M&A due diligence is an important part of the M&A process. It involves assessing the value and viability of the target company and the proposed transaction. This includes collecting information about the target company’s operations, finances, legal structure, management team, competitors, and customers.

What is the meaning of M&A due diligence?

M&A due diligence is the process of investigating a target company. It consists of several elements, including Business, financial, and legal investigation and Asset and liability review. 

When conducting M&A due diligence, you’ll need to look at all aspects of your target’s business as well as its financial health. This will include examining their balance sheet as well as their cash flow statements; it will also involve an assessment of risk factors such as litigation risk or intellectual property infringement issues that could affect profitability in future years (or even months). You should also perform legal research on any contracts or agreements that might impact the acquisition process moving forward—this includes leases on real estate properties used by your target company, the licensing agreement with third parties who produce goods sold under their brand name (such as toys), etcetera).

M&A due diligence report 

The final report includes combining, tabulating and analyzing the information received until now. By conducting due diligence, the buyer company understands what it is getting in terms of IP in any M&A deal and ascertains whether the buyer is not overpaying for such IP.

M&A due diligence checklist

Here is a checklist of items to be included in the comprehensive M&A Due Diligence:

Company profile

Company profile, Financial statements (including audited financials), and tax returns (including tax opinions). 

Company History

Company history, including any significant events that may have occurred since the last audit or review. If there have been changes in management or ownership since then, please provide an updated list of all officers, directors, beneficial owners, and individuals holding more than 5% of your company’s stock (if applicable).

Structure chart

Structure chart showing all companies involved in this transaction with their respective percentages owned by each party. Please include all entities involved as well as any individuals who will hold shares or debt securities after closing.

Ownership structure 

Provide details for M&A Due Diligence on how control over your organization is currently exercised by its shareholders/members/partners; describe how they intend ownership will be exercised after closing; provide evidence that any necessary approvals have been obtained from third parties such as lenders who may need consents before releasing funds related specifically toward this acquisition transaction.* Operations & Management – Describe what makes up your core business model. Who do you compete against? What kind of customers do you serve? How are products produced/delivered? Are there any unique aspects of these processes that might affect how competitors operate differently?”

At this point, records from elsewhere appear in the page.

-- ==== Sys2Proof/Tests/Slice0.lean ====
section
/-! SUPPORT. Tests: the refusal of ill-formed commands, values the spec works out, and for every obligation with hypotheses a
state and operands that meet them all. -/

namespace Sys2Proof.Machine

set_option Elab.async false

/-! ### Scenes -/

/-- The firmware runs and every clock has its PLL: BAR0 answers. -/
def up : State := { State.reset with boot := { BootSt.reset with stage := 6 } }

/-- Several registers written at once. -/
def State.with (s : State) (l : List (Nat × Nat)) : State := l.foldl (fun x e => x.wrN e.1 e.2) s

/-- A PORT_MAP record: port, first lane, lanes, role and partner; 10 GbE and an MTU of 1,522. -/
def portRow (p lane lanes role partner : Nat) : List Byte :=
  [p, lane, lanes, 1, 0, role, partner, 1, 0xFE, 0, 0xF2, 0x05, 0, 0, 0, 0].map (BitVec.ofNat 8)

/-- A submission-queue record of PF0: queue, kind, port. -/
def sqRow (q kind port : Nat) : List Byte := [q, 0, kind, 0, 0, 4, 0, 0, port, 1, 0, 0, 0, 0, 0, 0].map (BitVec.ofNat 8)

/-- A STREAMS record: handle, method, destination, recovery, and a reset time of 1 ms. -/
def streamRow (sh method dest recovery : Nat) : List Byte :=
  leBytes 2 sh ++ [BitVec.ofNat 8 method, BitVec.ofNat 8 dest] ++ leBytes 2 0 ++
    [BitVec.ofNat 8 recovery, 1] ++ leBytes 2 64 ++ leBytes 2 0xFFFF ++ leBytes 4 1000000 ++ leBytes 4 0 ++
    leBytes 4 4800 ++ List.replicate 24 0

/-- A plan: ports 0 to 5 (2 and 3 a PRP pair, 4 the mirror), one stream with recovery that feeds the prism, four queues of
PF0 on ring 0, and ring 1 for DMA, four time bases, a pane group, and a pair. -/
def plan0 : Image := ⟨false, 1, 1, 0, 0, [], [
  ⟨Sect.portMap, 0, portRow 0 0 1 0 255 ++ portRow 1 1 1 0 255 ++ portRow 2 2 1 1 3 ++ portRow 3 3 1 2 2 ++ portRow 4 4 1 5 255⟩,
  ⟨Sect.gallery, 0, [0, 0, 0, 0].map (BitVec.ofNat 8) ++ leBytes 4 3072 ++ leBytes 4 0 ++ leBytes 4 16 ++ leBytes 4 64 ++
    List.replicate 12 0⟩,
  ⟨Sect.tick, 0, leBytes 4 208333 ++ leBytes 4 1431655765 ++ [0, 8, 0, 0] ++ leBytes 2 7⟩,
  ⟨Sect.timeBase, 0, [0, 0, 0, 0] ++ leBytes 4 1000 ++ leBytes 4 100 ++ leBytes 4 0 ++ leBytes 16 1⟩,
  ⟨Sect.timeBase, 1, [0, 0, 0, 1] ++ leBytes 4 1000 ++ leBytes 4 100 ++ leBytes 4 0 ++ leBytes 16 0⟩,
  ⟨Sect.timeBase, 2, [0, 0, 0, 2] ++ leBytes 4 1000 ++ leBytes 4 100 ++ leBytes 4 0 ++ leBytes 16 0⟩,
  ⟨Sect.timeBase, 3, [0, 0, 0, 3] ++ leBytes 4 1000 ++ leBytes 4 100 ++ leBytes 4 0 ++ leBytes 16 0⟩,
  ⟨Sect.queues, 0, leBytes 2 4 ++ leBytes 2 2 ++ [0, 0, 0, 0] ++ sqRow 0 0 0 ++ sqRow 1 1 0 ++ sqRow 2 2 0 ++ sqRow 3 3 0 ++
    [0, 0, 0, 0, 4, 0, 0, 0] ++ [1, 0, 0, 0, 4, 0, 0, 0]⟩,
  ⟨Sect.streams, 0, streamRow 1 0 1 1⟩,
  ⟨Sect.paneGroup, 0, leBytes 4 1 ++ [0, 0, 0, 0] ++ leBytes 4 100000 ++ leBytes 4 4 ++ [0, 254, 1, 0] ++ List.replicate 12 0 ++
    leBytes 2 1 ++ [0, 0] ++ leBytes 4 1⟩,
  ⟨Sect.pair, 0, leBytes 2 1 ++ [4, 255] ++ leBytes 2 1000 ++ leBytes 2 0 ++ leBytes 2 3 ++ [0, 0] ++ leBytes 4 1⟩]⟩

/-- An amendment without sections. -/
def amend0 : Image := ⟨true, 1, 2, 0, 0, [], []⟩

/-- The plan is active and IDLE, the tick runs at tick 10 with a period of 200 us, L(10) is 1 ms, and it is 1.05 ms. -/
def run0 : State :=
  { (up.with [(R.planStatus, 1), (R.tickStatus, 0x40), (R.tickPeriodNs, 200000), (R.tickNow, 10), (R.tickBaseTick, 10)]).setBase
      10 (ofNs 1000000) with
    plan := { PlanSt.reset with active := some plan0, everCommitted := true },
    tbs := List.replicate 8 { TbSt.reset with count := ofNs 1050000 },
    clock := ofNs 1050000, tick := { TickSt.reset with cutTick := some 10 } }

/-! ### The machine as a whole -/

/-- The hypotheses of StepRunsFrontCommand (O1) are met. -/
theorem witness_StepRunsFrontCommand :
    ({ State.reset with pending := [.landing none [], .peerInAssert] } : State).pending = .landing none [] :: [.peerInAssert] := rfl

/-- The hypotheses of EmptyQueueLetsTimePass (O2) are met. -/
theorem witness_EmptyQueueLetsTimePass :
    State.reset.pending = [] ∧ State.resetDue { State.reset with boot := { BootSt.reset with resetAt := some 0 } } = true ∧
    State.reset.resetDue = false ∧ State.reset.landingDue = false ∧ State.resetDue run0 = false ∧
    State.landingDue { run0 with tbs := List.replicate 8 { TbSt.reset with count := ofNs 1200000 } } = true ∧
    State.landingDue { run0 with tbs := List.replicate 8 { TbSt.reset with count := ofNs 1200000 - 1 } } = false := by
  decide +kernel

/-- The hypotheses of StepKeepsTheStateSafe (O4) are met. -/
theorem witness_StepKeepsTheStateSafe : Sound State.reset ∧ step State.reset = .next State.reset.idle := by
  refine ⟨?_, rfl⟩
  unfold Sound
  decide +kernel

/-- The hypotheses of EveryCommandCompletes (O3) are met. -/
theorem witness_EveryCommandCompletes :
    mayWriteDdr .peerInAssert = false ∧ mayWriteDdr (.landing none []) = true := by decide

/-- The hypotheses of StorageReadsBack (O7) are met. -/
theorem witness_StorageReadsBack : Sound State.reset ∧ Sound run0 ∧ (0 : Nat) ≠ 4 ∧ (4 : Nat) < 5 := by
  unfold Sound
  decide +kernel

/-- The hypotheses of RegisterFieldsAreIndependent (O8) are met. -/
theorem witness_RegisterFieldsAreIndependent :
    (0 : Nat) ≤ 0 ∧ (31 : Nat) < 32 ∧ ((7 : Nat) < 8 ∨ (15 : Nat) < 0) ∧ ((31 : Nat) < 8 ∨ (15 : Nat) < 16) := by decide

/-- The hypotheses of StoredTicksCompareModulo (O13) are met. -/
theorem witness_StoredTicksCompareModulo :
    (-2147483648 : Int) ≤ ((0 : Nat) : Int) - (2147483648 : Nat) ∧ ((4294967296 : Nat) : Int) - (2147483649 : Nat) ≤ 2147483647 ∧
    (-2147483648 : Int) ≤ ((2147483657 : Nat) : Int) - run0.now ∧ ((2147483657 : Nat) : Int) - run0.now ≤ 2147483647 := by
  decide +kernel

/-- The hypotheses of BoardTakesTheSaferView (O14) are met. -/
theorem witness_BoardTakesTheSaferView : Sound run0 ∧ (231 : Nat) < 232 := by
  unfold Sound
  decide +kernel

/-- The hypotheses of CommandWritesAreGated (O10) are met. -/
theorem witness_CommandWritesAreGated :
    commandReg (.claim (.vf false 1)) = some (.vf false 1, R.rdnCtl) ∧ 6 ≤ up.boot.stage ∧ up.clockStopped R.rdnCtl = false ∧
    (up.acting (.vf false 1)).vfNum ≠ 0 ∧ (up.acting (.vf true 128)).vfNum ≠ 0 ∧
    commandReg (.claim .mgmt) = some (.mgmt, R.rdnCtl) ∧ (up.acting .mgmt).vfNum = 0 ∧ isMgmt (up.acting .mgmt) = true ∧
    commandReg (.tsuSet .mgmt 7) = some (.mgmt, R.tsuTbCtl 7) ∧ mgmtMayWrite (blockOf (R.tsuTbCtl 7)) = false ∧
    commandReg (.tsuSet .pf0 7) = some (.pf0, R.tsuTbCtl 7) ∧
    State.clockStopped { up with pwr := { up.pwr with stopped := [2] } } (R.tsuTbCtl 7) = true ∧
    State.reset.boot.stage < 6 ∧ State.reset.romServes (State.reset.acting .pf0) (R.tsuTbCtl 7) = false := by
  decide +kernel

/-- The hypotheses of ResultIsRecorded (O12) are met. -/
theorem witness_ResultIsRecorded :
    Sound up ∧ (0xFF : Nat) < 256 ∧ R.planStatus ≠ R.qmStateCnt ∧ ((15 : Nat) < resultField R.planStatus) ∧
    resultField R.planStatus + 7 < 24 ∧ ((23 : Nat) < resultField R.rdnStatus) ∧ R.rdnStatus ≠ R.qmStateCnt := by
  unfold Sound
  decide +kernel


/-! ### Plan, landing, tick actions -/

/-- `run0` with PLAN.STATUS.STATE `st`, PLAN.TARGET `t` and a staged image. -/
def planned (st t : Nat) (im : Option Image) : State :=
  { run0.with [(R.planStatus, st), (R.planTarget, t), (R.memChStatus 0, 2), (R.planLen, 3192)] with
    plan := { run0.plan with staged := im, target := t } }

/-- `s` with the HALL_SYNC that a command writes. -/
def hallSync (s : State) : State := s.setBit R.planCtl 7 true

/-- The standby of a pair, whose mirror owns banks and tick actions, with a staged amendment that swaps a bank. -/
def mirrored : State :=
  (planned 3 12 (some { amend0 with sections := [⟨Sect.schedule, 0, []⟩] })).with [(R.rdnStatus, 1)]

/-- The hypotheses of PlanCommandsTakeEffectAndFinish (O15, its part PlanCommandsTakeEffect) are met. -/
theorem witness_PlanCommandsTakeEffect :
    Reaches (planned 1 12 none) .pf0 R.planCtl ∧
    (∀ st ∈ [0, 1, 3, 4], (hallSync (planned st 12 none)).planState = st ∧ (hallSync (planned st 12 none)).getF (R.memChStatus 0) 2 0 = 2 ∧
      (hallSync (planned st 12 none)).rdN R.planLen = 3192) ∧
    (∀ n ∈ [3191, 16777217], ((planned 0 0 none).with [(R.planLen, n)]).rdN R.planLen = n) ∧
    ((planned 0 0 none).with [(R.planLen, 16777216)]).rdN R.planLen ≤ 16777216 ∧ up.getF (R.memChStatus 0) 2 0 ≠ 2 ∧ up.planState = 0 ∧
    (∀ st ∈ [2, 5, 6, 7], (hallSync (planned st 12 none)).planState = st) ∧
    (∀ t ∈ [12, 65546], (planned 3 t (some amend0)).inWindow = true ∧ (planned 4 t (some plan0)).inWindow = true) ∧
    (∀ t ∈ [11, 65547], (planned 3 t (some amend0)).inWindow = false ∧ (planned 4 t (some plan0)).inWindow = false) ∧
    (hallSync (planned 3 12 (some amend0))).plan.staged = some amend0 ∧
    ((planned 3 12 (some amend0)).mirrorOwns && (!amend0.scheduled.isEmpty || amend0.has Sect.tickActions 0)) = false ∧
    (∀ im ∈ mirrored.plan.staged, (mirrored.mirrorOwns && (!im.scheduled.isEmpty || im.has Sect.tickActions 0)) = true) ∧
    (planned 4 12 (some plan0)).hasPlan = true ∧ (planned 0 12 (some plan0)).planState ≠ 4 ∧
    (State.hasPlan { up.wrN R.planStatus 4 with plan := { PlanSt.reset with staged := some plan0 } }) = false ∧
    (planned 1 12 none).plan.staged = none ∧ (planned 7 13 none).beforeTarget = true ∧ (planned 5 13 (some amend0)).beforeTarget = true ∧
    (planned 5 10 (some amend0)).beforeTarget = false ∧ (planned 7 10 none).beforeTarget = false := by
  unfold Reaches
  decide +kernel

/-- `planned` in STAGING for a requester, with or without blocks of DDR4 that cannot be corrected. -/
def staging (r : Option Requester) (bad : List Nat) (d3 : Nat) : State :=
  let s := (planned 2 13 none).with [(R.pwrD3, d3)]
  { s with plan := { s.plan with source := r, len := 3192 }, ddr := { s.ddr with bad := bad } }

/-- The hypotheses of PlanCommandsTakeEffectAndFinish (O15, its part PlanEngineFinishes) are met. -/
theorem witness_PlanEngineFinishes :
    (∀ bad ∈ [[], [3], [49]], (staging none bad 0).planState = 2 ∧ (staging none bad 0).plan.source = none ∧
      (staging none bad 0).plan.len = 3192 ∧ (staging none bad 0).badRead 0 3192 = !bad.isEmpty ∧
      (staging none bad 0).badRead 0 256 = decide (bad = [3])) ∧
    (staging (some .pf1) [] 0).plan.source = some .pf1 ∧ (staging (some .pf1) [] 0).inD3 .pf1 = false ∧
    (staging (some .pf1) [] 2).inD3 .pf1 = true ∧
    (planned 5 13 (some amend0)).plan.staged = some amend0 ∧ (planned 5 13 (some amend0)).planState = 5 ∧
    (planned 5 13 (some amend0)).plan.loaded = false ∧ (planned 6 13 none).planState = 6 ∧ (planned 6 13 none).plan.loaded = false ∧
    (planned 1 13 none).planState ≠ 2 ∧ (planned 4 13 none).planState ≠ 5 ∧ (planned 5 13 none).plan.staged = none ∧
    (planned 7 13 none).planState ≠ 6 := by
  decide +kernel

Example of M&A Due Diligence Process

The process of M&A due diligence is a detailed investigation of the target company, to ensure that the buyer is acquiring the assets and liabilities that it expects to acquire. It involves assessing legal, financial, and operational risks associated with an acquisition.

M&A due diligence is a critical part of any merger or acquisition. The main purpose of this exercise is to identify all material issues before signing an agreement and becoming legally bound by its terms.

M&A Due Diligence Process

The M&A due diligence process consists of three main steps:


Preparation involves gathering the necessary information, preparing the team, and performing preliminary analysis.


Inspection is when you go out and physically inspect all aspects of your target company. You may even have to visit locations outside your country if they are involved in a cross-border deal.

Analysis and reporting

Analysis and reporting, where a detailed report will be prepared to summarize all findings from both previous steps as well as recommendations for further action (if any).

Type of Due Diligence

There are several types of due diligence. This section covers the most common, but your specific situation may require one or more additional types of due diligence:

Financial Due Diligence 

Financial due diligence is performed to assess the financial health of a business before it is acquired. It includes an analysis of historical financial statements, projections, and forecasts (including pro forma), as well as an assessment of current assets and liabilities; cash flow; capital structure; tax position; contingent liabilities; off-balance sheet risks such as mortgages or leases on property held by third parties (such as equipment leases); derivatives contracts (swaps) entered into by either party that could affect its ability to service debt obligations after closing; potential liabilities associated with intellectual property rights owned by either party before the closing date (e.g., patents).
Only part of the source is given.